/-- R108: `WUS` writes one staging entry by flat index, and no other element and no flag. -/
def Obligations.WusWritesOneStagingEntry : Prop :=
  (∀ (s : State) (idx : Nat), s.usStage.wf = true →
    ∃ t : State, exec (.wus idx) s = .next t ∧ t = { s with usStage := t.usStage, rdata := 0 } ∧
      t.usStage.wf = true ∧
      (idx < s.P.ns * s.P.nf →
        t.usStage.read (overlayKey s.P (idx / s.P.nf) (idx % s.P.nf)) = s.wdata ∧
        ∀ sc nt, sc < s.P.ns → nt < s.P.nf → sc * s.P.nf + nt ≠ idx →
          t.usStage.read (overlayKey s.P sc nt) = s.usStage.read (overlayKey s.P sc nt)) ∧
      (∀ k, k ≠ idx ∨ s.P.ns * s.P.nf ≤ idx → t.usStage.read k = s.usStage.read k)) ∧
  (∀ w : Word, opField w = 0x14 → decodeCmd w = .ok (.wus (idxField w)))

/-- R251, R252: `RESET` sets the twelve control registers of every channel and touches nothing else. -/
def Obligations.ResetSetsChannelDefaultsOnly : Prop :=
  (∀ s : State, ∃ t : State, exec .reset s = .next t ∧ t = { s with chan := t.chan, rdata := 0 } ∧
    ∀ ch : Fin NC, look t.chan ch =
      { note := 0, scale := 0, bank := 0, fadeNote := 0, fadeScale := 0, lock := false, qlock := false,
        q := 0x00000000, morph := 0x00000000, nudge := 0x3F800000, shift := 0x3F800000, level := 0x3F800000 }) ∧
  (∀ w : Word, opField w = 0x01 → decodeCmd w = .ok .reset)

/-- R184, R193, R194: `WIN` writes an input lane; `ROUT` and `ROB` read an output lane and a sample of the block
output. -/
def Obligations.LaneAndBlockOutputCommands : Prop :=
  (∀ (s : State) (k : Fin 18), exec (.win k.val) s =
    .next { s with inlane := upd s.inlane k s.wdata, rdata := 0 }) ∧
  (∀ (s : State) (n : Nat), 18 ≤ n → exec (.win n) s = .next { s with rdata := 0 }) ∧
  (∀ (s : State) (k : Fin NC), exec (.rout k.val) s = .next { s with rdata := look s.outlane k }) ∧
  (∀ (s : State) (n : Nat), 6 ≤ n → exec (.rout n) s = .next { s with rdata := 0 }) ∧
  (∀ (s : State) (ch : Fin NC) (i : Nat) (v : F), i < s.P.block → (look s.out ch)[i]? = some v →
    exec (.rob ch.val i) s = .next { s with rdata := v }) ∧
  (∀ (s : State) (ch i : Nat), 6 ≤ ch ∨ s.P.block ≤ i → exec (.rob ch i) s = .next { s with rdata := 0 }) ∧
  (∀ w : Word, (opField w = 0x20 → decodeCmd w = .ok (.win (idxField w))) ∧
    (opField w = 0x21 → decodeCmd w = .ok (.rout (idxField w))) ∧
    (opField w = 0x22 → decodeCmd w = .ok (.rob (chField w) (idxField w))))

/-! ## The coefficient store and block start -/

/-- R103: each index is the register's value clamped to its range, a negative one to 0. -/
def Obligations.IndicesAreClamped : Prop :=
  ∀ (P : Params) (c : Chan),
    ((idxOf P c).b : Int) = max 0 (min c.bank.toInt (P.nb - 1)) ∧
    ((idxOf P c).sc : Int) = max 0 (min c.scale.toInt (P.ns - 1)) ∧
    ((idxOf P c).nt : Int) = max 0 (min c.note.toInt (P.nf - 1)) ∧
    ((idxOf P c).fsc : Int) = max 0 (min c.fadeScale.toInt (P.ns - 1)) ∧
    ((idxOf P c).fnt : Int) = max 0 (min c.fadeNote.toInt (P.nf - 1))

/-- R104, R105 below the user bank, and the parameter functions on finite arguments (R132, R134, R151, R161), and
the morph gate (R140, R170, R10: an IEEE comparison, a negative zero is zero). -/
def Obligations.LookupsAndMorphGate : Prop :=
  (∀ (s : State) (b sc nt : Nat),
    coefChar s b sc nt = if b = s.P.nb - 1 then s.usActive.read (overlayKey s.P sc nt) else s.P.tChar b sc nt) ∧
  (∀ (s : State) (ch : Fin NC) (b sc nt : Nat), b + 1 < s.P.nb →
    coefLo s ch b sc nt = s.P.tLo b sc nt ∧ coefHi s ch b sc nt = s.P.tHi b sc nt) ∧
  (∀ (s : State) (q : F), F.finite q = true → F.finite s.fscale = true →
    poleRadius s q = s.P.poleRadius q s.fscale) ∧
  (∀ (P : Params) (q : F), F.finite q = true →
    F.apply1 .twoPassCal P.twoPassCal q = P.twoPassCal q ∧ F.apply1 .onePassGain P.onePassGain q = P.onePassGain q ∧
    qFactor P q = P.logQ q) ∧
  (∀ c : Chan, F.finite c.morph = true → (morphOn c = true ↔ F.val c.morph ≠ 0)) ∧
  (∀ c : Chan, morphOn { c with morph := 0x80000000 } = false)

• Problem statement:
Out of the entries above, write out only the lines between the line holding "(∀ (s : State) (n : Nat), 18" and the line holding "exec (.rob ch.val", inclusive, each exactly as given.

• Exercise solution:
  (∀ (s : State) (n : Nat), 18 ≤ n → exec (.win n) s = .next { s with rdata := 0 }) ∧
  (∀ (s : State) (k : Fin NC), exec (.rout k.val) s = .next { s with rdata := look s.outlane k }) ∧
  (∀ (s : State) (n : Nat), 6 ≤ n → exec (.rout n) s = .next { s with rdata := 0 }) ∧
  (∀ (s : State) (ch : Fin NC) (i : Nat) (v : F), i < s.P.block → (look s.out ch)[i]? = some v →
    exec (.rob ch.val i) s = .next { s with rdata := v }) ∧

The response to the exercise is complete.